“Io vi salverò”: la (non) salvezza ai tempi dei social
Valentina Camerini, poliedrica scrittrice milanese, ha di recente pubblicato “Io vi salverò” (Mondadori, 225 pagine, Euro 17,50), un romanzo in tre tempi. Lui. Lei. Loro.
“La menzogna è un cappotto comodo, difficile levarselo di dosso”.
Lui è Sebastian, mago della comunicazione, uomo di successo in qualche modo segnato dalla scomparsa tragica e prematura dei genitori. Un bel loft in cui vivere, con la moglie Ania, il figlio Giulio, il cane Amleto. Milano sullo sfondo.
Lei è Ania, ingegnere ucraina che per amore di Sebastian viene in Italia. Si dedica alla casa, al figlio, a evitare le altre madri e le convenzionali attività, tanto nel mondo reale quanto in quello social.
Loro sono una famiglia che, crollato il mondo lavorativo di Sebastian, si deve ricostruire, ma per farlo deve prima riscoprirsi come nucleo tenuto insieme da qualcosa che vada oltre l’inerzia e le abitudini. Sebastian, Ania, Giulio e Amleto lasciano il loft che non possono più pagare, e si mettono in viaggio in macchina con l’idea di arrivare in Ucraina e lì trovare un modo economico di vivere, fino a che la tormenta social, in cui Sebastian si è ritrovato coinvolto per una campagna di comunicazione andate male, non si placa.

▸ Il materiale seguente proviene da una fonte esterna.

/-- Fields of the instructions of opcodes 0x50 to 0x5F; none for a reserved selector (R88–R100). -/
def parse5 (op : BitVec 7) (w0 w1 : IWord) : Option Instr :=
  if op = 0x50#7 then (if w0.getLsbD 0 then some (.vsub ⟨Ring.ofBits w0, (w0.extractLsb' 16 5), (w0.extractLsb' 11 5), (w0.extractLsb' 6 5), (w0.getLsbD 5), (w0.getLsbD 4), (w0.extractLsb' 1 3)⟩) else some (.vadd ⟨Ring.ofBits w0, (w0.extractLsb' 16 5), (w0.extractLsb' 11 5), (w0.extractLsb' 6 5), (w0.getLsbD 5), (w0.getLsbD 4), (w0.extractLsb' 1 3)⟩)) else
  if op = 0x51#7 then (some (.vmul ⟨Ring.ofBits w0, (w0.extractLsb' 16 5), (w0.extractLsb' 11 5), (w0.extractLsb' 6 5), (w0.getLsbD 5), (w0.getLsbD 4), (w0.extractLsb' 1 3)⟩)) else
  if op = 0x52#7 then (if w0.getLsbD 0 then some (.vfnma ⟨Ring.ofBits w0, (w0.extractLsb' 16 5), (w0.extractLsb' 11 5), (w0.extractLsb' 6 5), (w0.getLsbD 5), (w0.getLsbD 4), (w0.extractLsb' 1 3)⟩) else some (.vfma ⟨Ring.ofBits w0, (w0.extractLsb' 16 5), (w0.extractLsb' 11 5), (w0.extractLsb' 6 5), (w0.getLsbD 5), (w0.getLsbD 4), (w0.extractLsb' 1 3)⟩)) else
  if op = 0x53#7 then (if w0.getLsbD 0 then some (.vmax ⟨Ring.ofBits w0, (w0.extractLsb' 16 5), (w0.extractLsb' 11 5), (w0.extractLsb' 6 5), (w0.getLsbD 5), (w0.getLsbD 4), (w0.extractLsb' 1 3)⟩) else some (.vmin ⟨Ring.ofBits w0, (w0.extractLsb' 16 5), (w0.extractLsb' 11 5), (w0.extractLsb' 6 5), (w0.getLsbD 5), (w0.getLsbD 4), (w0.extractLsb' 1 3)⟩)) else
  if op = 0x54#7 then (some (.vcmp ⟨Ring.ofBits w0, (w0.extractLsb' 19 2 ++ w0.extractLsb' 0 1), (w0.extractLsb' 16 3), (w0.extractLsb' 11 5), (w0.extractLsb' 6 5), (w0.getLsbD 5), (w0.getLsbD 4), (w0.extractLsb' 1 3)⟩)) else
  if op = 0x55#7 then (some (.vsel ⟨Ring.ofBits w0, (w0.extractLsb' 16 5), (w0.extractLsb' 11 5), (w0.extractLsb' 6 5), (w0.getLsbD 5), (w0.getLsbD 4), (w0.extractLsb' 1 3)⟩)) else
  if op = 0x56#7 then (some (.vbcast ⟨Ring.ofBits w0, (w0.extractLsb' 16 5), (w0.extractLsb' 10 6), (w0.getLsbD 5), (w0.extractLsb' 1 3)⟩)) else
  if op = 0x57#7 then (some (.vmov ⟨Ring.ofBits w0, (w0.extractLsb' 16 5), (w0.extractLsb' 11 5), (w0.getLsbD 5), (w0.extractLsb' 1 3)⟩)) else
  if op = 0x58#7 then (some (.vld ⟨Ring.ofBits w0, (w0.extractLsb' 16 5), (w0.extractLsb' 10 6), (w0.getLsbD 9), (w0.getLsbD 8), (w0.extractLsb' 0 8)⟩)) else
  if op = 0x59#7 then (some (.vst ⟨Ring.ofBits w0, (w0.extractLsb' 16 5), (w0.extractLsb' 10 6), (w0.getLsbD 9), (w0.getLsbD 8), (w0.extractLsb' 0 8)⟩)) else
  if op = 0x5A#7 then (some (.vldg ⟨Ring.ofBits w0, (w0.extractLsb' 16 5), (w0.extractLsb' 10 6), (w0.getLsbD 9), (w0.extractLsb' 0 2)⟩)) else
  if op = 0x5B#7 then (some (.vsts ⟨Ring.ofBits w0, (w0.extractLsb' 16 5), (w0.extractLsb' 10 6), (w0.getLsbD 9), (w0.extractLsb' 0 2)⟩)) else
  if op = 0x5C#7 then (if w0.extractLsb' 6 2 = 3#2 then none else some (.vred ⟨Ring.ofBits w0, (w0.extractLsb' 16 5), (w0.extractLsb' 11 5), (w0.extractLsb' 6 2), (w0.getLsbD 5), (w0.extractLsb' 1 3)⟩)) else
  if op = 0x5D#7 then (some (.vsett ⟨Ring.ofBits w0, (w0.extractLsb' 16 4), (w0.extractLsb' 14 2), (w0.extractLsb' 12 2)⟩)) else
  if op = 0x5E#7 then (some (.vperm ⟨Ring.ofBits w0, (w0.extractLsb' 16 5), (w0.extractLsb' 11 5), (w0.extractLsb' 6 5), (w0.getLsbD 5), (w0.getLsbD 4), (w0.extractLsb' 1 3)⟩)) else
  if op = 0x5F#7 then (if w1.extractLsb' 20 8 = 0#8 then some (.vand ⟨Ring.ofBits w0, (w0.extractLsb' 16 5), (w0.extractLsb' 11 5), (w0.extractLsb' 6 5), (w0.getLsbD 5), (w0.getLsbD 4), (w0.extractLsb' 1 3), (w0.getLsbD 0), (w1.extractLsb' 18 2), (w1.extractLsb' 16 2), (w1.extractLsb' 12 4), (w1.extractLsb' 8 4), (w1.extractLsb' 0 8)⟩) else
    if w1.extractLsb' 20 8 = 1#8 then some (.vor ⟨Ring.ofBits w0, (w0.extractLsb' 16 5), (w0.extractLsb' 11 5), (w0.extractLsb' 6 5), (w0.getLsbD 5), (w0.getLsbD 4), (w0.extractLsb' 1 3), (w0.getLsbD 0), (w1.extractLsb' 18 2), (w1.extractLsb' 16 2), (w1.extractLsb' 12 4), (w1.extractLsb' 8 4), (w1.extractLsb' 0 8)⟩) else
    if w1.extractLsb' 20 8 = 2#8 then some (.vxor ⟨Ring.ofBits w0, (w0.extractLsb' 16 5), (w0.extractLsb' 11 5), (w0.extractLsb' 6 5), (w0.getLsbD 5), (w0.getLsbD 4), (w0.extractLsb' 1 3), (w0.getLsbD 0), (w1.extractLsb' 18 2), (w1.extractLsb' 16 2), (w1.extractLsb' 12 4), (w1.extractLsb' 8 4), (w1.extractLsb' 0 8)⟩) else
    if w1.extractLsb' 20 8 = 3#8 then some (.vnot ⟨Ring.ofBits w0, (w0.extractLsb' 16 5), (w0.extractLsb' 11 5), (w0.extractLsb' 6 5), (w0.getLsbD 5), (w0.getLsbD 4), (w0.extractLsb' 1 3), (w0.getLsbD 0), (w1.extractLsb' 18 2), (w1.extractLsb' 16 2), (w1.extractLsb' 12 4), (w1.extractLsb' 8 4), (w1.extractLsb' 0 8)⟩) else
    if w1.extractLsb' 20 8 = 4#8 then some (.vshl ⟨Ring.ofBits w0, (w0.extractLsb' 16 5), (w0.extractLsb' 11 5), (w0.extractLsb' 6 5), (w0.getLsbD 5), (w0.getLsbD 4), (w0.extractLsb' 1 3), (w0.getLsbD 0), (w1.extractLsb' 18 2), (w1.extractLsb' 16 2), (w1.extractLsb' 12 4), (w1.extractLsb' 8 4), (w1.extractLsb' 0 8)⟩) else
    if w1.extractLsb' 20 8 = 5#8 then some (.vshr ⟨Ring.ofBits w0, (w0.extractLsb' 16 5), (w0.extractLsb' 11 5), (w0.extractLsb' 6 5), (w0.getLsbD 5), (w0.getLsbD 4), (w0.extractLsb' 1 3), (w0.getLsbD 0), (w1.extractLsb' 18 2), (w1.extractLsb' 16 2), (w1.extractLsb' 12 4), (w1.extractLsb' 8 4), (w1.extractLsb' 0 8)⟩) else
    if w1.extractLsb' 20 8 = 6#8 then some (.vsra ⟨Ring.ofBits w0, (w0.extractLsb' 16 5), (w0.extractLsb' 11 5), (w0.extractLsb' 6 5), (w0.getLsbD 5), (w0.getLsbD 4), (w0.extractLsb' 1 3), (w0.getLsbD 0), (w1.extractLsb' 18 2), (w1.extractLsb' 16 2), (w1.extractLsb' 12 4), (w1.extractLsb' 8 4), (w1.extractLsb' 0 8)⟩) else
    if w1.extractLsb' 20 8 = 7#8 then some (.vabs ⟨Ring.ofBits w0, (w0.extractLsb' 16 5), (w0.extractLsb' 11 5), (w0.extractLsb' 6 5), (w0.getLsbD 5), (w0.getLsbD 4), (w0.extractLsb' 1 3), (w0.getLsbD 0), (w1.extractLsb' 18 2), (w1.extractLsb' 16 2), (w1.extractLsb' 12 4), (w1.extractLsb' 8 4), (w1.extractLsb' 0 8)⟩) else
    if w1.extractLsb' 20 8 = 8#8 then some (.vneg ⟨Ring.ofBits w0, (w0.extractLsb' 16 5), (w0.extractLsb' 11 5), (w0.extractLsb' 6 5), (w0.getLsbD 5), (w0.getLsbD 4), (w0.extractLsb' 1 3), (w0.getLsbD 0), (w1.extractLsb' 18 2), (w1.extractLsb' 16 2), (w1.extractLsb' 12 4), (w1.extractLsb' 8 4), (w1.extractLsb' 0 8)⟩) else
    if w1.extractLsb' 20 8 = 16#8 then some (.vdiv ⟨Ring.ofBits w0, (w0.extractLsb' 16 5), (w0.extractLsb' 11 5), (w0.extractLsb' 6 5), (w0.getLsbD 5), (w0.getLsbD 4), (w0.extractLsb' 1 3), (w0.getLsbD 0), (w1.extractLsb' 18 2), (w1.extractLsb' 16 2), (w1.extractLsb' 12 4), (w1.extractLsb' 8 4), (w1.extractLsb' 0 8)⟩) else
    if w1.extractLsb' 20 8 = 17#8 then some (.vsqrt ⟨Ring.ofBits w0, (w0.extractLsb' 16 5), (w0.extractLsb' 11 5), (w0.extractLsb' 6 5), (w0.getLsbD 5), (w0.getLsbD 4), (w0.extractLsb' 1 3), (w0.getLsbD 0), (w1.extractLsb' 18 2), (w1.extractLsb' 16 2), (w1.extractLsb' 12 4), (w1.extractLsb' 8 4), (w1.extractLsb' 0 8)⟩) else
    if w1.extractLsb' 20 8 = 18#8 then some (.vrcp ⟨Ring.ofBits w0, (w0.extractLsb' 16 5), (w0.extractLsb' 11 5), (w0.extractLsb' 6 5), (w0.getLsbD 5), (w0.getLsbD 4), (w0.extractLsb' 1 3), (w0.getLsbD 0), (w1.extractLsb' 18 2), (w1.extractLsb' 16 2), (w1.extractLsb' 12 4), (w1.extractLsb' 8 4), (w1.extractLsb' 0 8)⟩) else
    if w1.extractLsb' 20 8 = 19#8 then some (.vrsqrt ⟨Ring.ofBits w0, (w0.extractLsb' 16 5), (w0.extractLsb' 11 5), (w0.extractLsb' 6 5), (w0.getLsbD 5), (w0.getLsbD 4), (w0.extractLsb' 1 3), (w0.getLsbD 0), (w1.extractLsb' 18 2), (w1.extractLsb' 16 2), (w1.extractLsb' 12 4), (w1.extractLsb' 8 4), (w1.extractLsb' 0 8)⟩) else
    if w1.extractLsb' 20 8 = 20#8 then some (.vexp2 ⟨Ring.ofBits w0, (w0.extractLsb' 16 5), (w0.extractLsb' 11 5), (w0.extractLsb' 6 5), (w0.getLsbD 5), (w0.getLsbD 4), (w0.extractLsb' 1 3), (w0.getLsbD 0), (w1.extractLsb' 18 2), (w1.extractLsb' 16 2), (w1.extractLsb' 12 4), (w1.extractLsb' 8 4), (w1.extractLsb' 0 8)⟩) else
    if w1.extractLsb' 20 8 = 21#8 then some (.vlog2 ⟨Ring.ofBits w0, (w0.extractLsb' 16 5), (w0.extractLsb' 11 5), (w0.extractLsb' 6 5), (w0.getLsbD 5), (w0.getLsbD 4), (w0.extractLsb' 1 3), (w0.getLsbD 0), (w1.extractLsb' 18 2), (w1.extractLsb' 16 2), (w1.extractLsb' 12 4), (w1.extractLsb' 8 4), (w1.extractLsb' 0 8)⟩) else
    if w1.extractLsb' 20 8 = 22#8 then some (.vsinpi ⟨Ring.ofBits w0, (w0.extractLsb' 16 5), (w0.extractLsb' 11 5), (w0.extractLsb' 6 5), (w0.getLsbD 5), (w0.getLsbD 4), (w0.extractLsb' 1 3), (w0.getLsbD 0), (w1.extractLsb' 18 2), (w1.extractLsb' 16 2), (w1.extractLsb' 12 4), (w1.extractLsb' 8 4), (w1.extractLsb' 0 8)⟩) else
    if w1.extractLsb' 20 8 = 23#8 then some (.vcospi ⟨Ring.ofBits w0, (w0.extractLsb' 16 5), (w0.extractLsb' 11 5), (w0.extractLsb' 6 5), (w0.getLsbD 5), (w0.getLsbD 4), (w0.extractLsb' 1 3), (w0.getLsbD 0), (w1.extractLsb' 18 2), (w1.extractLsb' 16 2), (w1.extractLsb' 12 4), (w1.extractLsb' 8 4), (w1.extractLsb' 0 8)⟩) else
    if w1.extractLsb' 20 8 = 24#8 then some (.vtanh ⟨Ring.ofBits w0, (w0.extractLsb' 16 5), (w0.extractLsb' 11 5), (w0.extractLsb' 6 5), (w0.getLsbD 5), (w0.getLsbD 4), (w0.extractLsb' 1 3), (w0.getLsbD 0), (w1.extractLsb' 18 2), (w1.extractLsb' 16 2), (w1.extractLsb' 12 4), (w1.extractLsb' 8 4), (w1.extractLsb' 0 8)⟩) else
    if w1.extractLsb' 20 8 = 32#8 then some (.vcvt ⟨Ring.ofBits w0, (w0.extractLsb' 16 5), (w0.extractLsb' 11 5), (w0.extractLsb' 6 5), (w0.getLsbD 5), (w0.getLsbD 4), (w0.extractLsb' 1 3), (w0.getLsbD 0), (w1.extractLsb' 18 2), (w1.extractLsb' 16 2), (w1.extractLsb' 12 4), (w1.extractLsb' 8 4), (w1.extractLsb' 0 8)⟩) else
    if w1.extractLsb' 20 8 = 33#8 then some (.vquant ⟨Ring.ofBits w0, (w0.extractLsb' 16 5), (w0.extractLsb' 11 5), (w0.extractLsb' 6 5), (w0.getLsbD 5), (w0.getLsbD 4), (w0.extractLsb' 1 3), (w0.getLsbD 0), (w1.extractLsb' 18 2), (w1.extractLsb' 16 2), (w1.extractLsb' 12 4), (w1.extractLsb' 8 4), (w1.extractLsb' 0 8)⟩) else
    if w1.extractLsb' 20 8 = 34#8 then some (.vdeq ⟨Ring.ofBits w0, (w0.extractLsb' 16 5), (w0.extractLsb' 11 5), (w0.extractLsb' 6 5), (w0.getLsbD 5), (w0.getLsbD 4), (w0.extractLsb' 1 3), (w0.getLsbD 0), (w1.extractLsb' 18 2), (w1.extractLsb' 16 2), (w1.extractLsb' 12 4), (w1.extractLsb' 8 4), (w1.extractLsb' 0 8)⟩) else
    if w1.extractLsb' 20 8 = 35#8 then some (.vpack ⟨Ring.ofBits w0, (w0.extractLsb' 16 5), (w0.extractLsb' 11 5), (w0.extractLsb' 6 5), (w0.getLsbD 5), (w0.getLsbD 4), (w0.extractLsb' 1 3), (w0.getLsbD 0), (w1.extractLsb' 18 2), (w1.extractLsb' 16 2), (w1.extractLsb' 12 4), (w1.extractLsb' 8 4), (w1.extractLsb' 0 8)⟩) else
    if w1.extractLsb' 20 8 = 36#8 then some (.vunpk ⟨Ring.ofBits w0, (w0.extractLsb' 16 5), (w0.extractLsb' 11 5), (w0.extractLsb' 6 5), (w0.getLsbD 5), (w0.getLsbD 4), (w0.extractLsb' 1 3), (w0.getLsbD 0), (w1.extractLsb' 18 2), (w1.extractLsb' 16 2), (w1.extractLsb' 12 4), (w1.extractLsb' 8 4), (w1.extractLsb' 0 8)⟩) else
    if w1.extractLsb' 20 8 = 48#8 then some (.vslide ⟨Ring.ofBits w0, (w0.extractLsb' 16 5), (w0.extractLsb' 11 5), (w0.extractLsb' 6 5), (w0.getLsbD 5), (w0.getLsbD 4), (w0.extractLsb' 1 3), (w0.getLsbD 0), (w1.extractLsb' 18 2), (w1.extractLsb' 16 2), (w1.extractLsb' 12 4), (w1.extractLsb' 8 4), (w1.extractLsb' 0 8)⟩) else
    if w1.extractLsb' 20 8 = 49#8 then some (.vextr ⟨Ring.ofBits w0, (w0.extractLsb' 16 5), (w0.extractLsb' 11 5), (w0.extractLsb' 6 5), (w0.getLsbD 5), (w0.getLsbD 4), (w0.extractLsb' 1 3), (w0.getLsbD 0), (w1.extractLsb' 18 2), (w1.extractLsb' 16 2), (w1.extractLsb' 12 4), (w1.extractLsb' 8 4), (w1.extractLsb' 0 8)⟩) else
    if w1.extractLsb' 20 8 = 50#8 then some (.vins ⟨Ring.ofBits w0, (w0.extractLsb' 16 5), (w0.extractLsb' 10 6), (w0.getLsbD 5), (w1.extractLsb' 12 4), (w1.extractLsb' 8 4), (w1.extractLsb' 0 8)⟩) else
    if w1.extractLsb' 20 8 = 51#8 then some (.viota ⟨Ring.ofBits w0, (w0.extractLsb' 16 5), (w0.extractLsb' 11 5), (w0.extractLsb' 6 5), (w0.getLsbD 5), (w0.getLsbD 4), (w0.extractLsb' 1 3), (w0.getLsbD 0), (w1.extractLsb' 18 2), (w1.extractLsb' 16 2), (w1.extractLsb' 12 4), (w1.extractLsb' 8 4), (w1.extractLsb' 0 8)⟩) else
    if w1.extractLsb' 20 8 = 52#8 then some (.vscan ⟨Ring.ofBits w0, (w0.extractLsb' 16 5), (w0.extractLsb' 11 5), (w0.extractLsb' 6 5), (w0.getLsbD 5), (w0.getLsbD 4), (w0.extractLsb' 1 3), (w0.getLsbD 0), (w1.extractLsb' 18 2), (w1.extractLsb' 16 2), (w1.extractLsb' 12 4), (w1.extractLsb' 8 4), (w1.extractLsb' 0 8)⟩) else
    if w1.extractLsb' 20 8 = 53#8 then some (.vclass ⟨Ring.ofBits w0, (w0.extractLsb' 16 5), (w0.extractLsb' 11 5), (w0.extractLsb' 6 5), (w0.getLsbD 5), (w0.getLsbD 4), (w0.extractLsb' 1 3), (w0.getLsbD 0), (w1.extractLsb' 18 2), (w1.extractLsb' 16 2), (w1.extractLsb' 12 4), (w1.extractLsb' 8 4), (w1.extractLsb' 0 8)⟩) else
    none) else
  none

Ma non arriveranno in Ucraina, non subito almeno.
Tra Ungheria e Romania, Giulio si ammala. La famiglia trova riparo in una villa abbandonata, in cui irrompe un altro “loro”. Sono Hamida, Yousef e Tariq, famiglia in fuga dalla guerra civile che devasta la Siria. Iniziano una convivenza e un’amicizia fatte di racconti e supporto che portano a una solidarietà reale, a un conforto reciproco. Fino a quando Sebastian, grazie a quei social che lo avevano fatto a pezzi, vede nascere nuove opportunità. E sarà quella l’occasione per mostrare tutto quello che ha imparato e, soprattutto, scelto di vedere.
“Come bisognerebbe sentirsi mentre ti stai lasciando alle spalle una vita intera diretto verso l’incerto, e provi a rassicurarti pensando che è solo un passaggio, perché quella casa è tua, la tua città, il tuo posto nel mondo, e ti appartiene per il modo in cui hai contribuito a crearlo, e allora che cosa dovresti provare esattamente mentre te ne vai?”
Lungi dall’essere la storia della propria famiglia, “Io vi salverò” è però, per stessa ammissione della Camerini, in qualche modo influenzato dalla storia del bisnonno dell’autrice che, negli anni ’30, si trova costretto a emigrare dall’Italia al Brasile, perdendo il proprio Paese e tutto quello che contiene. Che fare dunque se un giorno, per un qualunque motivo, ci si ritrova a perdere tutto? Tutto, letteralmente. Camerini affida a queste pagine una possibile opzione: incamminarsi e andare avanti, certamente. E lo fanno entrambe le famiglie protagoniste del romanzo. Ma anche imparare a riconoscere il nocciolo delle questioni, ripulite dalla morale presunta, dal chiacchiericcio costante. Guardarsi e guardare, con un occhio e una mano aperti su ciò che merita di essere compreso, usando in modo idoneo i mezzi che si hanno.
“Non so più dove sono i miei fratelli, non ho più un paese e mio figlio è destinato a crescere come un indesiderato, assillato dal domani incerto, ma a nessuno importa nulla”.
Camerini ci canta infatti una canzone un po’ stonata, quella di un mondo che sembra succedere solo sui social, capaci di stabilire un metro di giudizio tutto loro. Oggi ti vogliono morto, domani ti danno un lavoro. E intanto, la vita reale, coi suoi disastri reali, restano sullo sfondo. Senza davvero puntare il dito su nessuno, Camerini lascia che sia Sebastian ad aggiustare la melodia di questa canzone, riportando il giusto ordine delle cose.
E cos’è giusto? Ci si arriva da soli.
“Non ho più bisogno di piacere a nessuno e questo mi rende ai vostri occhi un mistero incomprensibile, riportandovi ogni giorno sui miei profili. (…) Con i vostri telefoni potreste vedere morire Aleppo, invece vi connettete per guardare me, mia moglie e mio figlio. Persino il mio cane vi interessa di più. Continuate a farlo, se questo è l’unico contributo che potete dare. Non ci proverò neppure a spiegarvi che vi indignate per le ragioni sbagliate”.